**** TASK MATERIAL
/-- R107 (with R108, R234, R235): a step that raises an error changes only `pc`, advanced by 2, and under `Halt` also
`halted`, which then holds the report the step returns. (The drawn byte, the queue and the reply are the model's own.) It
is the spec's own decision D17, with D18 and D19 (log entry 10). -/
def Obligations.ErrorStepChangesOnlyPc : Prop :=
  ∀ (s t : State) (now : Nat) (rand : Byte), Running s → StepsWith s now rand → step s = .next t → raised t = true →
    t = { takeOp s with pc := s.pc + 2#16, rand := rand, halted := t.halted, reply := t.reply } ∧
    (s.params.errorPolicy = .continueRunning → t.halted = none) ∧
    (s.params.errorPolicy = .halt → ∃ info, t.halted = some info ∧ t.reply = .step (.error info))

/-- R231, R232 (codes 1 to 3), R238: the report of a step error holds the fetched word, the address it was fetched from,
and the code of a kind that fits the word: CALL overflows, RET underflows, an unrecognised word is unknown. The report is
the spec's own decision D17 (log entry 10); how the model finds it is log entry 12. -/
def Obligations.ErrorReportNamesTheWord : Prop :=
  ∀ (s t : State) (now : Nat) (rand : Byte) (info : StepReport), Running s → StepsWith s now rand → step s = .next t →
    t.reply = .step (.error info) →
    info.word = fetchWord s s.pc ∧ info.addr = s.pc ∧
    ((info.kind = .unknownOpcode ∧ info.code = 1 ∧ ∀ i, decodeWord info.word ≠ .ok i) ∨
     (info.kind = .stackOverflow ∧ info.code = 2 ∧ ∃ nnn, decodeWord info.word = .ok (.call nnn)) ∨
     (info.kind = .stackUnderflow ∧ info.code = 3 ∧ decodeWord info.word = .ok .ret))

/-- R109: a Waiting step with no key pressed runs the timer check and nothing else, and returns Waiting. It is the spec's
own decision D14 (log entry 10). -/
def Obligations.WaitingStepWithoutKey : Prop :=
  ∀ (s : State) (x : Reg) (now : Nat) (rand : Byte), WaitingFor s x → StepsWith s now rand →
    (∀ k, keyPressed s k = false) →
    step s = .next { timerCheck (takeOp s) now with reply := .step .waiting }

/-- R110, R111: a Waiting step with a key pressed writes the least pressed key's index into the waiting register, empties
the slot, runs the timer check and fetches nothing. It is the spec's own decision D13, with D14 (log entry 10). -/
def Obligations.WaitingStepResolves : Prop :=
  ∀ (s : State) (x : Reg) (now : Nat) (rand : Byte) (k : Key), WaitingFor s x → StepsWith s now rand →
    keyPressed s k = true → (∀ j, j.toNat < k.toNat → keyPressed s j = false) →
    ∃ t, step s = .next t ∧ (getV t x).toNat = k.toNat ∧ OtherRegs s t x ∧
      t = { timerCheck (takeOp s) now with v := t.v, wait := none, reply := .step (.keyResolved k) }

/-- R112: a step taken in Halted(info) changes no state, `last_tick` included, and returns Halted(info). It is the spec's
own decision D19 (log entry 10). -/
def Obligations.HaltedStepChangesNothing : Prop :=
  ∀ (s : State) (info : StepReport) (now : Nat) (rand : Byte), s.halted = some info → StepsWith s now rand →
    step s = .next { takeOp s with reply := .step (.halted info) }

/-- R241, R242, R243: the timer check, with `elapsed = max(0, now - last_tick)`: when `60 * elapsed` reaches
`TIME_BASE_HZ` each non-zero counter goes down by exactly one and the time is recorded; otherwise nothing changes. It is
the spec's own decisions D15 and D16 (log entry 10). -/
def Obligations.TimerCheckTicks : Prop :=
  ∀ (s : State) (now : Nat),
    (((s.params.timeBaseHz : Nat) : Int) ≤ 60 * max 0 ((now : Int) - (s.lastTick : Int)) →
      (timerCheck s now).dt.toNat = s.dt.toNat - 1 ∧ (timerCheck s now).st.toNat = s.st.toNat - 1 ∧
      (timerCheck s now).lastTick = now) ∧
    (60 * max 0 ((now : Int) - (s.lastTick : Int)) < ((s.params.timeBaseHz : Nat) : Int) → timerCheck s now = s) ∧
    timerCheck s now = { s with dt := (timerCheck s now).dt, st := (timerCheck s now).st,
                                lastTick := (timerCheck s now).lastTick }

/-- R244: over checks whose times lie in a half-open interval of `S` units there are at most `ceil(60 * S / TIME_BASE_HZ)`
ticks, and neither counter loses more than that. The spec derives it from its decision D15 (log entry 10). The premise of
R258 is not needed. -/
def Obligations.TickRateIsBounded : Prop :=
  ∀ (s : State) (start S : Nat) (nows : List Nat), (∀ n ∈ nows, start ≤ n ∧ n < start + S) →
    tickCount s nows ≤ (60 * S + (s.params.timeBaseHz : Nat) - 1) / (s.params.timeBaseHz : Nat) ∧
    s.dt.toNat ≤ (nows.foldl timerCheck s).dt.toNat + tickCount s nows ∧
    s.st.toNat ≤ (nows.foldl timerCheck s).st.toNat + tickCount s nows

/-- R278: the timer check follows the instruction in the same step. LD DT,Vx or LD ST,Vx with a tick due leaves its
counter one below Vx (0 stays 0), and LD Vx,DT reads DT before that step's tick. The spec derives it from R105 and its
decision D15 (log entry 10). -/
def Obligations.TimerInstructionsThenTick : Prop :=
  ∀ (s : State) (now : Nat) (rand : Byte) (x : Reg), Running s → StepsWith s now rand →
    (s.params.timeBaseHz : Nat) ≤ 60 * (now - s.lastTick) →
    (decodeWord (fetchWord s s.pc) = .ok (.ldDTVx x) →
      ∃ t, step s = .next t ∧ t.dt.toNat = (getV s x).toNat - 1 ∧ t.lastTick = now) ∧
    (decodeWord (fetchWord s s.pc) = .ok (.ldSTVx x) →
      ∃ t, step s = .next t ∧ t.st.toNat = (getV s x).toNat - 1 ∧ t.lastTick = now) ∧
    (decodeWord (fetchWord s s.pc) = .ok (.ldVxDT x) →
      ∃ t, step s = .next t ∧ getV t x = s.dt ∧ t.dt.toNat = s.dt.toNat - 1)

/-! ## The host interface -/

/-- R270, R272: `reset(now)` from any state, Halted or Waiting included, gives every piece of state its value of R38. The
time of the reset is the spec's own decision D22 the font D6 and D7 and the empty `halted` D19 (log entry 10). -/
def Obligations.ResetOperation : Prop :=
  ∀ (s : State) (now : Nat), nextOp s = .reset now →
    ∃ t, step s = .next t ∧ (∀ a, memRead t a = Config.fontData.getD (a % 4096) 0x00#8) ∧
      (∀ r, getV t r = 0x00#8) ∧ t.i = 0x0000#16 ∧ t.pc = 0x0200#16 ∧ t.stack = [] ∧ t.dt = 0x00#8 ∧ t.st = 0x00#8 ∧
      t.lastTick = now ∧ (∀ y x, pixel t.fb y x = false) ∧ (∀ k, keyPressed t k = false) ∧ Running t ∧
      t.params = s.params

/-- R38: the state right after reset. (`last_tick` is the reset's `now`, a free value of the model, log entry 3.) The
font's place and bytes are the spec's own decisions D6 and D7, the empty `halted` D19 (log entry 10). -/
def Obligations.ResetStateValues : Prop :=
  (∀ a, memRead State.reset a = Config.fontData.getD (a % 4096) 0x00#8) ∧
  (∀ r, getV State.reset r = 0x00#8) ∧ State.reset.i = 0x0000#16 ∧ State.reset.pc = 0x0200#16 ∧
  State.reset.stack = [] ∧ State.reset.dt = 0x00#8 ∧ State.reset.st = 0x00#8 ∧
  State.reset.lastTick = Config.resetNow ∧ (∀ y x, pixel State.reset.fb y x = false) ∧
  (∀ k, keyPressed State.reset k = false) ∧ Running State.reset

/-- R273: `load_program` of bytes that fit writes them from 0x200 upward and changes no other byte and no other state. It
is the spec's own decision D23 (log entry 10). -/
def Obligations.LoadProgramInstalls : Prop :=
  ∀ (s : State) (bytes : List Byte), nextOp s = .loadProgram bytes → 0x200 + bytes.length ≤ 0x1000 →
    ∃ t, step s = .next t ∧ t = { takeOp s with mem := t.mem, reply := .loaded } ∧
      (∀ k (h : k < bytes.length), memRead t (0x200 + k) = bytes[k]) ∧
      (∀ a < 4096, (a < 0x200 ∨ 0x200 + bytes.length ≤ a) → memRead t a = memRead s a)

/-- R274: `load_program` of bytes that do not fit writes nothing, changes no state and reports ProgramTooLarge. It is the
spec's own decision D23, and the report D17 (log entry 10). -/
def Obligations.LoadProgramTooLarge : Prop :=
  ∀ (s : State) (bytes : List Byte), nextOp s = .loadProgram bytes → 0x1000 < 0x200 + bytes.length →
    step s = .next { takeOp s with reply := .tooLarge ⟨.programTooLarge, 4, bytes.length⟩ }

/-- R255: `set_key` writes one key flag and changes nothing else. The width of the index is the spec's own decision D26
(log entry 10). -/
def Obligations.SetKeyWritesOneFlag : Prop :=
  ∀ (s : State) (k : Key) (pressed : Bool), nextOp s = .setKey k pressed →
    ∃ t, step s = .next t ∧ keyPressed t k = pressed ∧ (∀ j, j ≠ k → keyPressed t j = keyPressed s j) ∧
      t = { takeOp s with keys := t.keys, reply := .none }

/-- R254, R256: the snapshot and the two timer accessors return what the state holds and change no state. -/
def Obligations.HostReadsChangeNothing : Prop :=
  ∀ s : State,
    (nextOp s = .readFramebuffer → ∃ t fb, step s = .next t ∧ t = { takeOp s with reply := .snapshot fb } ∧
      ∀ y x, pixel fb y x = pixel s.fb y x) ∧
    (nextOp s = .delayTimer → step s = .next { takeOp s with reply := .timer s.dt }) ∧
    (nextOp s = .soundTimer → step s = .next { takeOp s with reply := .timer s.st })

/-- R112, R234: only reset leaves the Halted state; until then no operation changes a register, `pc`, the stack, the
timers or the framebuffer (the host may still load memory and set keys). It is the spec's own decision D19 (log entry 10).
-/
def Obligations.HaltedUntilReset : Prop :=
  ∀ (s t : State) (info : StepReport), s.halted = some info → (∀ now, nextOp s ≠ .reset now) → step s = .next t →
    t = { takeOp s with mem := t.mem, keys := t.keys, reply := t.reply }

/-- R272, R217: until a reset, or a step that finds a key pressed, a waiting core keeps waiting at the same `pc` with the
same registers, stack and framebuffer, whatever the host does. The spec derives both rules; that a waiting step changes
none of these is its own decision D14 (log entry 10). -/
def Obligations.WaitEndsOnlyByKeyOrReset : Prop :=
  ∀ (s t : State) (x : Reg), WaitingFor s x → (∀ k, keyPressed s k = false) → (∀ now, nextOp s ≠ .reset now) →
    step s = .next t →
    WaitingFor t x ∧ t.pc = s.pc ∧ t.v = s.v ∧ t.i = s.i ∧ t.stack = s.stack ∧ t.fb = s.fb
********
WHAT IS NEEDED
When the line with "(nextOp s = .soundTimer" is reached in the data above, begin copying, and stop after the line with "def Obligations.HaltedUntilReset : Prop"; copy each line exactly, both ends included.

EXERCISE OUTPUT
    (nextOp s = .soundTimer → step s = .next { takeOp s with reply := .timer s.st })

/-- R112, R234: only reset leaves the Halted state; until then no operation changes a register, `pc`, the stack, the
timers or the framebuffer (the host may still load memory and set keys). It is the spec's own decision D19 (log entry 10).
-/
def Obligations.HaltedUntilReset : Prop :=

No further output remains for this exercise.